## Exercise
Below is a listing. Quote from it, exactly, the lines from the one containing "sgcrSgp : Bool" down to the one containing "run : RunState", both ends included, and nothing else.
══════════════════════════════
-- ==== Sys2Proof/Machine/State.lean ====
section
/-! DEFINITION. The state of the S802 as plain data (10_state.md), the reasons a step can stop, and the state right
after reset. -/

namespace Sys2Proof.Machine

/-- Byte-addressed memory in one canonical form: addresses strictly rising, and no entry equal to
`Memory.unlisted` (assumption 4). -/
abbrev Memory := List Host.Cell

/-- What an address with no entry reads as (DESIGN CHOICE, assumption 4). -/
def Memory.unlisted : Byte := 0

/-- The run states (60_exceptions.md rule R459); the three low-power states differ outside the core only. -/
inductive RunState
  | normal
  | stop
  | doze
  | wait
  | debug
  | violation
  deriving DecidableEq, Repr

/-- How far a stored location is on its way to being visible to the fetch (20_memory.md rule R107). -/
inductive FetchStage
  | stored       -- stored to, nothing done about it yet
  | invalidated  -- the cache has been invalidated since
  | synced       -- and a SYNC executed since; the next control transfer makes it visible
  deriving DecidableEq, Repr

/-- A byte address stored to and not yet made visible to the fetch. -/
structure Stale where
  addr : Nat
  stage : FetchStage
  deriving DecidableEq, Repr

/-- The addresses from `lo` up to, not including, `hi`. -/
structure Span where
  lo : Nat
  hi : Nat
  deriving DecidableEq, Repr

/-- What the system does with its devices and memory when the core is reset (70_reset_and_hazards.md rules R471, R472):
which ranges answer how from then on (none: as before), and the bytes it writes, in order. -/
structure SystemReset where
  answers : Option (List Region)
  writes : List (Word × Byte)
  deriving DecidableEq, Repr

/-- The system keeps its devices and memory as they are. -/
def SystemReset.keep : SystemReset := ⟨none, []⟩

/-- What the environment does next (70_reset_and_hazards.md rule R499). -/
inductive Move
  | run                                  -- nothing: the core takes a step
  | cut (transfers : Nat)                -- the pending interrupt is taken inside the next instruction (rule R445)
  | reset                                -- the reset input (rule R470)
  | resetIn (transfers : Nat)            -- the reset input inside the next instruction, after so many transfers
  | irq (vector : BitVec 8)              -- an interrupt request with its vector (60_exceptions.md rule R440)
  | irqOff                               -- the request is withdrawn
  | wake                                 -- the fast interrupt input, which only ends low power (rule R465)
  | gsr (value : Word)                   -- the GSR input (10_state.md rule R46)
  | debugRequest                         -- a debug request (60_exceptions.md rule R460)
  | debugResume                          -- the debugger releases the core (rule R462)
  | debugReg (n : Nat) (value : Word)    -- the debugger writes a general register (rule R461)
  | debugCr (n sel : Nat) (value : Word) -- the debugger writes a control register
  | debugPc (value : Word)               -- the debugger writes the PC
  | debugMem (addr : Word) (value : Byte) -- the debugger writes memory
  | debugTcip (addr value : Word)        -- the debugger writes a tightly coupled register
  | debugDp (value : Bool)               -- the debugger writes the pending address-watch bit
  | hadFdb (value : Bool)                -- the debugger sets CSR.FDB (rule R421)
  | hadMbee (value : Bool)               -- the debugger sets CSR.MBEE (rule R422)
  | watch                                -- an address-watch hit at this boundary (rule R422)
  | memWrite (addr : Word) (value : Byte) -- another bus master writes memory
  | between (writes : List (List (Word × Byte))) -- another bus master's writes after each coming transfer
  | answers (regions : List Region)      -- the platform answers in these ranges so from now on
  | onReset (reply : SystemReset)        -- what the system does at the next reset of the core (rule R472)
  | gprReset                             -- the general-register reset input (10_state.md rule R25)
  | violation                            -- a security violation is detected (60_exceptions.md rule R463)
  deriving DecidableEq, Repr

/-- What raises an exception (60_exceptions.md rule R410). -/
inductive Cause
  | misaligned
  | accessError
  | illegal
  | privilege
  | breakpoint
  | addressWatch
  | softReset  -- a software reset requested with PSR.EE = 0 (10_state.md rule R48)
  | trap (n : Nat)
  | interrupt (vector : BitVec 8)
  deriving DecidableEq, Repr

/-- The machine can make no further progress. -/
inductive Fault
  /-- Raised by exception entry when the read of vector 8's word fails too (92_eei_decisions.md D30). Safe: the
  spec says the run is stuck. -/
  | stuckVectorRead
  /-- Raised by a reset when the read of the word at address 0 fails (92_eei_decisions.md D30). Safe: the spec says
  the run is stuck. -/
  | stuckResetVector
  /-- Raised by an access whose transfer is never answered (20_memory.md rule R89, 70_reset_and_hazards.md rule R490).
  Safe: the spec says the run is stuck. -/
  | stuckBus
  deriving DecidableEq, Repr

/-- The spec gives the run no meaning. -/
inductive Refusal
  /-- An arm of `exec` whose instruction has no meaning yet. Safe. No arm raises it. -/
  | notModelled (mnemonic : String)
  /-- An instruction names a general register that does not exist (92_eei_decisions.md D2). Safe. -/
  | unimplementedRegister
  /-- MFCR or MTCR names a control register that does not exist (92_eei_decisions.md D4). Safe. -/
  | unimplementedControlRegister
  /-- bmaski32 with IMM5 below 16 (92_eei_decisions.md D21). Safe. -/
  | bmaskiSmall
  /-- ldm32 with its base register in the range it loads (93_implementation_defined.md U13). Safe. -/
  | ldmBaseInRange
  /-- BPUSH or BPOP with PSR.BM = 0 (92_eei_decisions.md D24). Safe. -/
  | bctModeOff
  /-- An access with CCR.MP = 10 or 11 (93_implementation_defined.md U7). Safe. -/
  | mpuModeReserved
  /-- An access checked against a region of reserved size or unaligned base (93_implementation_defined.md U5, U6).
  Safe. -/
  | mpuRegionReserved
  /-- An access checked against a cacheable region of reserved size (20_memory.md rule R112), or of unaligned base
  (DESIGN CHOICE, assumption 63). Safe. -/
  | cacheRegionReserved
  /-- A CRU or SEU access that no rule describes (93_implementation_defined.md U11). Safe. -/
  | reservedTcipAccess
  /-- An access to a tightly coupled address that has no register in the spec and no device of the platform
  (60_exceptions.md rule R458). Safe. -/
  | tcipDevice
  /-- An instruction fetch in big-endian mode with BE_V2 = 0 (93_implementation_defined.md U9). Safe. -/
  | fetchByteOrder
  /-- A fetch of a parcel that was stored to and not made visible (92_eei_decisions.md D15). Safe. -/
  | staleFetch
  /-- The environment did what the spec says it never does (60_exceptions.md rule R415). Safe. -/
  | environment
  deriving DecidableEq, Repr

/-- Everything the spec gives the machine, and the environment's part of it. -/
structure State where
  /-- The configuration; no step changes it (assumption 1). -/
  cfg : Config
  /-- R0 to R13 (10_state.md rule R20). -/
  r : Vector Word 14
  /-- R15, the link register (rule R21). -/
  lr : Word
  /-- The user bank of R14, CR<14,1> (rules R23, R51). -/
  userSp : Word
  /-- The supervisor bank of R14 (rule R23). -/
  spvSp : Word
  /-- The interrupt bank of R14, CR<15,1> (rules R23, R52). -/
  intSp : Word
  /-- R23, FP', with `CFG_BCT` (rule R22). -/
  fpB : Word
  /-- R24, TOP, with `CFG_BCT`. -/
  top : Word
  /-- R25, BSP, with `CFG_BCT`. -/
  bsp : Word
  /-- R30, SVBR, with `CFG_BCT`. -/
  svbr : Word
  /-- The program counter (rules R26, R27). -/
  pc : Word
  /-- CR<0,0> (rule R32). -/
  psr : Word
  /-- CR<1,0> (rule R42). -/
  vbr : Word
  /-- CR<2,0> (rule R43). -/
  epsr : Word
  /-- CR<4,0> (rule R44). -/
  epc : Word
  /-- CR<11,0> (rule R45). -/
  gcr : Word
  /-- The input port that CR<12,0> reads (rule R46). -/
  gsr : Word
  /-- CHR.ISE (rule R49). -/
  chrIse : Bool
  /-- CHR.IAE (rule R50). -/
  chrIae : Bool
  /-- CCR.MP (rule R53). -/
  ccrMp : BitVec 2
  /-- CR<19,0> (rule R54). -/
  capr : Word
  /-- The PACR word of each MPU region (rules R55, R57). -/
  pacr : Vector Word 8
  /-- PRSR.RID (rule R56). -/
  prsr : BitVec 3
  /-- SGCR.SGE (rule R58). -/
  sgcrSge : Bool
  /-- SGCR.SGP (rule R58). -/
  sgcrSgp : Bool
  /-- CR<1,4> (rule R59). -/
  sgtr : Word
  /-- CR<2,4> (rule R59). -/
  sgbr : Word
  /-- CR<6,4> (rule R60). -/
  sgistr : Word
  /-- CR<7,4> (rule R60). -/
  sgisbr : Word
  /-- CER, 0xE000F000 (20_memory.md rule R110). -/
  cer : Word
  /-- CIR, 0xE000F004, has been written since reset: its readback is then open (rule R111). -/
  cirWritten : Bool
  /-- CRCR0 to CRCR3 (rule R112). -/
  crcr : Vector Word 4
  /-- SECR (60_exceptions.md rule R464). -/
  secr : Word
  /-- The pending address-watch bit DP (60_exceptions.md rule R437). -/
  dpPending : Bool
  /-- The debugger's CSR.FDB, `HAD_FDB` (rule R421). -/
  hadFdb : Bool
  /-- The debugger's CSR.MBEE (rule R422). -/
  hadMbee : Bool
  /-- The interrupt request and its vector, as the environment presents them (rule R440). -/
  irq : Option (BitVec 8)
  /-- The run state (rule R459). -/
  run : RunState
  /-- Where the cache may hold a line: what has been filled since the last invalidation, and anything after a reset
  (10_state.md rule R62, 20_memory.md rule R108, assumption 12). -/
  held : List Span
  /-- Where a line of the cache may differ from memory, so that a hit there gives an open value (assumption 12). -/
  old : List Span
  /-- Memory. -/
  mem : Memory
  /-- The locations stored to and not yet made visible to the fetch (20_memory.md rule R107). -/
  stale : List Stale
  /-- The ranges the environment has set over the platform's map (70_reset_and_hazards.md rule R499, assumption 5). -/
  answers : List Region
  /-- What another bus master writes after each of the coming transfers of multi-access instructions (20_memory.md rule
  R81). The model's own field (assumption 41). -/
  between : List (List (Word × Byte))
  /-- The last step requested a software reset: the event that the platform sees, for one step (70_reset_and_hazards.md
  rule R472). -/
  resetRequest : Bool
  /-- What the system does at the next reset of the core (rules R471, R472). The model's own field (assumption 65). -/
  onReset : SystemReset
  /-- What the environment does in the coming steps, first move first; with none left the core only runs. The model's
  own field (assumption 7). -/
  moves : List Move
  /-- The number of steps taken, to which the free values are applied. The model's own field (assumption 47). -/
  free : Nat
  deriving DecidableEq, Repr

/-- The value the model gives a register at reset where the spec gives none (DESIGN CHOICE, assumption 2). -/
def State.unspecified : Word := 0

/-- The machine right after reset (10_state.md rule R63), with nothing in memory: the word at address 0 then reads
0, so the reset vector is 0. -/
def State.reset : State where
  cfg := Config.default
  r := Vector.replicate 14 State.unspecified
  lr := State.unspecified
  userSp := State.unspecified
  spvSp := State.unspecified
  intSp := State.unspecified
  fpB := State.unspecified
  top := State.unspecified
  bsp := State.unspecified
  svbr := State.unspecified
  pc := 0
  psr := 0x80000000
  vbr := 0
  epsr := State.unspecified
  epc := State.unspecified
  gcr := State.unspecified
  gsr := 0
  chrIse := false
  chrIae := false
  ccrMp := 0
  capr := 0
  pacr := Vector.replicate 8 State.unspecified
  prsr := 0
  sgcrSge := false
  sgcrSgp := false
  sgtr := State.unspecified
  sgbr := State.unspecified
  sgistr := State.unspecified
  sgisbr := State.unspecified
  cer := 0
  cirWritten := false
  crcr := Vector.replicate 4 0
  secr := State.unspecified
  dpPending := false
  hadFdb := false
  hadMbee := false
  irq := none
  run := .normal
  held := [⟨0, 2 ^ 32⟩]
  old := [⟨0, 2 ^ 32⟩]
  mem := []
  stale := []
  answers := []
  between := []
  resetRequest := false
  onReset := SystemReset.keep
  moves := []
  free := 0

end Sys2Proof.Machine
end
══════════════════════════════
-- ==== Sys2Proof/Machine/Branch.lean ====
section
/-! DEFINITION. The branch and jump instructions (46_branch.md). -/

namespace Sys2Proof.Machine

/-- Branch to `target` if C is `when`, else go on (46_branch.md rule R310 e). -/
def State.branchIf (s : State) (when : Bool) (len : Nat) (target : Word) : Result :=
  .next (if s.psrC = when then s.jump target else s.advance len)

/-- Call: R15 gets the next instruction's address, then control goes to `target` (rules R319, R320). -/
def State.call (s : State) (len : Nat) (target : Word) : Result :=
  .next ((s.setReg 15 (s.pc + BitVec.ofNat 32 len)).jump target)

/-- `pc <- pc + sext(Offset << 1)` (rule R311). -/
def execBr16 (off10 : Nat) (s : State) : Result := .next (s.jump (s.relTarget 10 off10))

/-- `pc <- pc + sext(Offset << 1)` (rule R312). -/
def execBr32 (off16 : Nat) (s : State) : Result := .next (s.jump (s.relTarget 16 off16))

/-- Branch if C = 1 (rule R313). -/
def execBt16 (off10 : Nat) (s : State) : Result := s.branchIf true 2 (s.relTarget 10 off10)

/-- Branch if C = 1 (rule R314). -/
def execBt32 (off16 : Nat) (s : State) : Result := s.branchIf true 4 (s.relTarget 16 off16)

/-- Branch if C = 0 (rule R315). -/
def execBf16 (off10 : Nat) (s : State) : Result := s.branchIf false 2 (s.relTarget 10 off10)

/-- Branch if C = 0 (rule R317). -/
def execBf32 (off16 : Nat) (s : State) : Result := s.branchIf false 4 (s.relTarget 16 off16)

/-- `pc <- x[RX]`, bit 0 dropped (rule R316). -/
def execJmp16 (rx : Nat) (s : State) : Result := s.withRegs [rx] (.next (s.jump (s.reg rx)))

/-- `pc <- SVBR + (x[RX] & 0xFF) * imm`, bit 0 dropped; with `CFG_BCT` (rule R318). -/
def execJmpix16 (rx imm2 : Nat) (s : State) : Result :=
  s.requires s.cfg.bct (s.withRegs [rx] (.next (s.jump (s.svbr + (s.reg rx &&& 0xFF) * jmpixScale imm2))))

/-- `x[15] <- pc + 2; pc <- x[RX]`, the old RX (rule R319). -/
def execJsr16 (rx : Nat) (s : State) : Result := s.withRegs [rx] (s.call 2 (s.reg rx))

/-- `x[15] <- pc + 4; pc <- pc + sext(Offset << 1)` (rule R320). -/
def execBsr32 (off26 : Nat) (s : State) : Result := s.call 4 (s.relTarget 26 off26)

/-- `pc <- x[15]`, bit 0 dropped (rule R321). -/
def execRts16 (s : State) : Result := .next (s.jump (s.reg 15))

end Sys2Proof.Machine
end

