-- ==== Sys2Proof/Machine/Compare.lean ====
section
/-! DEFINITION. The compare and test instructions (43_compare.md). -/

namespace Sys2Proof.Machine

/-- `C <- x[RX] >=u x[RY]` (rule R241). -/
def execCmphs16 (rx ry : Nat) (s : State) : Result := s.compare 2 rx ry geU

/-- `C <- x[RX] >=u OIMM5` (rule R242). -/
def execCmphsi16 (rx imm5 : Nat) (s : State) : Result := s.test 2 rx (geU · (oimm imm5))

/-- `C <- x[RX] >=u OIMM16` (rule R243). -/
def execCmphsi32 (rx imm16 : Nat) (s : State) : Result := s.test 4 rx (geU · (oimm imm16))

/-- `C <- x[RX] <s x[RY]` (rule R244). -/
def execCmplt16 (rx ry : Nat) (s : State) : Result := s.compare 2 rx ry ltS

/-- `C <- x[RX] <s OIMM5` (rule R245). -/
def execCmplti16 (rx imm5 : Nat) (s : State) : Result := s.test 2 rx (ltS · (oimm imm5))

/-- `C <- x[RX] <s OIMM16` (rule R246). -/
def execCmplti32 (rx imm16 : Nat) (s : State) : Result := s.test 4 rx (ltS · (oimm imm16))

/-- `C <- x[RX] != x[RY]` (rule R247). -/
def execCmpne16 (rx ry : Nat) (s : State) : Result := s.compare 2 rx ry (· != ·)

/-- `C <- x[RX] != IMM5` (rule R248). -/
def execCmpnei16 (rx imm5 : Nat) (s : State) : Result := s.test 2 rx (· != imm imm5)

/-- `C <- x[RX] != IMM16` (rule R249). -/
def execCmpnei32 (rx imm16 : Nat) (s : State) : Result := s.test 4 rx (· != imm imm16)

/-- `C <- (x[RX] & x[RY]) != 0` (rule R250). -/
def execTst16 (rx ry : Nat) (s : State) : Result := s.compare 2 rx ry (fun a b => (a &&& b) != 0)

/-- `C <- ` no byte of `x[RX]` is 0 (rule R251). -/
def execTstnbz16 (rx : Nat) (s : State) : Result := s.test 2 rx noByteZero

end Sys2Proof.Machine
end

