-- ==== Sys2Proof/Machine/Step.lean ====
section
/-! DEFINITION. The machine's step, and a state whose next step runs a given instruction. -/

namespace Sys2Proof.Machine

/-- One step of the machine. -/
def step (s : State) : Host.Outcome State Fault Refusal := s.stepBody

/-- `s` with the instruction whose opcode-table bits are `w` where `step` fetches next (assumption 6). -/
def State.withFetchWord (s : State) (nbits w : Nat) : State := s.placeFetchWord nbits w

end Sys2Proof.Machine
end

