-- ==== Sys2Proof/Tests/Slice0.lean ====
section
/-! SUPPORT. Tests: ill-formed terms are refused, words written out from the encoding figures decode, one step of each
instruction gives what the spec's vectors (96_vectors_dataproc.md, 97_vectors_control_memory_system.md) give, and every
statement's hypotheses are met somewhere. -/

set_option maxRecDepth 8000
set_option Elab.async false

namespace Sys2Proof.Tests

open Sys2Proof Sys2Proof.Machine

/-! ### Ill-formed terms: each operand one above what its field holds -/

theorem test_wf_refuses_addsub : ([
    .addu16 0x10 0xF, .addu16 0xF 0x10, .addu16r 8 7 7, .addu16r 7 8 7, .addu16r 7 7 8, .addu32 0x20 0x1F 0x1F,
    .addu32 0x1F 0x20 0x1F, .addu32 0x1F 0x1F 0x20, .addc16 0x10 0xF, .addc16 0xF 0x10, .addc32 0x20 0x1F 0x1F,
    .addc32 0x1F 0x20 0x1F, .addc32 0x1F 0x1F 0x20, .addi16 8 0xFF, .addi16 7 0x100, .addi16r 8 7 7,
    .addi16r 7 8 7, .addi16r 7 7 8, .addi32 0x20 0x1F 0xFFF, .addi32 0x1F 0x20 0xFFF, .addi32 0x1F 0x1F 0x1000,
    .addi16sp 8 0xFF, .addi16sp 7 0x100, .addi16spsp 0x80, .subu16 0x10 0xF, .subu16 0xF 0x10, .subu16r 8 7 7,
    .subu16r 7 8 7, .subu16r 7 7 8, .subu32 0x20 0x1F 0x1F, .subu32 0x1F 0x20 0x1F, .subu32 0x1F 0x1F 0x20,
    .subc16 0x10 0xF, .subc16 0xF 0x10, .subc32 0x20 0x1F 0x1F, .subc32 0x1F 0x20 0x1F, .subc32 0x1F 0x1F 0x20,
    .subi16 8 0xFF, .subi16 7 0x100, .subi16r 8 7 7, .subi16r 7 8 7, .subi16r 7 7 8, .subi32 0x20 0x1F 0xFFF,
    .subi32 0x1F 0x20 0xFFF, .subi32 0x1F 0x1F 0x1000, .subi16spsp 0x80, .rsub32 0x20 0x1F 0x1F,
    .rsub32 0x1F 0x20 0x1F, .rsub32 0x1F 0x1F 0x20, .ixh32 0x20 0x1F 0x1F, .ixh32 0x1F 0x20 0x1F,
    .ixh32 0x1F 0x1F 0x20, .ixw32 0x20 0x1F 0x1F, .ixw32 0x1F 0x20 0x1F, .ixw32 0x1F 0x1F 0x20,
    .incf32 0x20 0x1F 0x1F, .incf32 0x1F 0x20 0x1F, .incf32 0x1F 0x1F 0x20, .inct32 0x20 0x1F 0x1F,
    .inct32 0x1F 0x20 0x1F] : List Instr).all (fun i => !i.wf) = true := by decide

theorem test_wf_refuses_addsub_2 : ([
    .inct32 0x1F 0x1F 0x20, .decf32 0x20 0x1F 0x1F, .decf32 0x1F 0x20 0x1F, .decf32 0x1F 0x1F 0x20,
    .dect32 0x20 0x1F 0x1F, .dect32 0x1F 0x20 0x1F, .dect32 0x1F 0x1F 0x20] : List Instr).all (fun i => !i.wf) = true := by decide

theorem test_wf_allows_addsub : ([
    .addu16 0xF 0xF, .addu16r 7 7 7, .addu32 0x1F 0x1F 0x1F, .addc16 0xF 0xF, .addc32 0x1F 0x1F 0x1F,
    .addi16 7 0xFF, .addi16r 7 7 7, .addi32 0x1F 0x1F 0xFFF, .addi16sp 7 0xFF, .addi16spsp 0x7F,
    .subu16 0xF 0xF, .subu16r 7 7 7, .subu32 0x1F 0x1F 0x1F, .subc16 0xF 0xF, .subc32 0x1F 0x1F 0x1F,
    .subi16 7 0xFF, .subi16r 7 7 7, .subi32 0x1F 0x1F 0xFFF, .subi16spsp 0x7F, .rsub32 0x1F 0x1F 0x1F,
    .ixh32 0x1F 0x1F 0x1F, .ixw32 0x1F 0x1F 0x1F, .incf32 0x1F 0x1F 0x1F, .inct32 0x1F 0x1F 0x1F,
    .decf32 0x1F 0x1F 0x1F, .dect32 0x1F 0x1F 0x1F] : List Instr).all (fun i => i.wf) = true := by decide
══════════════════════════════
## Solved problem
  sgcrSgp : Bool
  /-- CR<1,4> (rule R59). -/
  sgtr : Word
  /-- CR<2,4> (rule R59). -/
  sgbr : Word
  /-- CR<6,4> (rule R60). -/
  sgistr : Word
  /-- CR<7,4> (rule R60). -/
  sgisbr : Word
  /-- CER, 0xE000F000 (20_memory.md rule R110). -/
  cer : Word
  /-- CIR, 0xE000F004, has been written since reset: its readback is then open (rule R111). -/
  cirWritten : Bool
  /-- CRCR0 to CRCR3 (rule R112). -/
  crcr : Vector Word 4
  /-- SECR (60_exceptions.md rule R464). -/
  secr : Word
  /-- The pending address-watch bit DP (60_exceptions.md rule R437). -/
  dpPending : Bool
  /-- The debugger's CSR.FDB, `HAD_FDB` (rule R421). -/
  hadFdb : Bool
  /-- The debugger's CSR.MBEE (rule R422). -/
  hadMbee : Bool
  /-- The interrupt request and its vector, as the environment presents them (rule R440). -/
  irq : Option (BitVec 8)
  /-- The run state (rule R459). -/
  run : RunState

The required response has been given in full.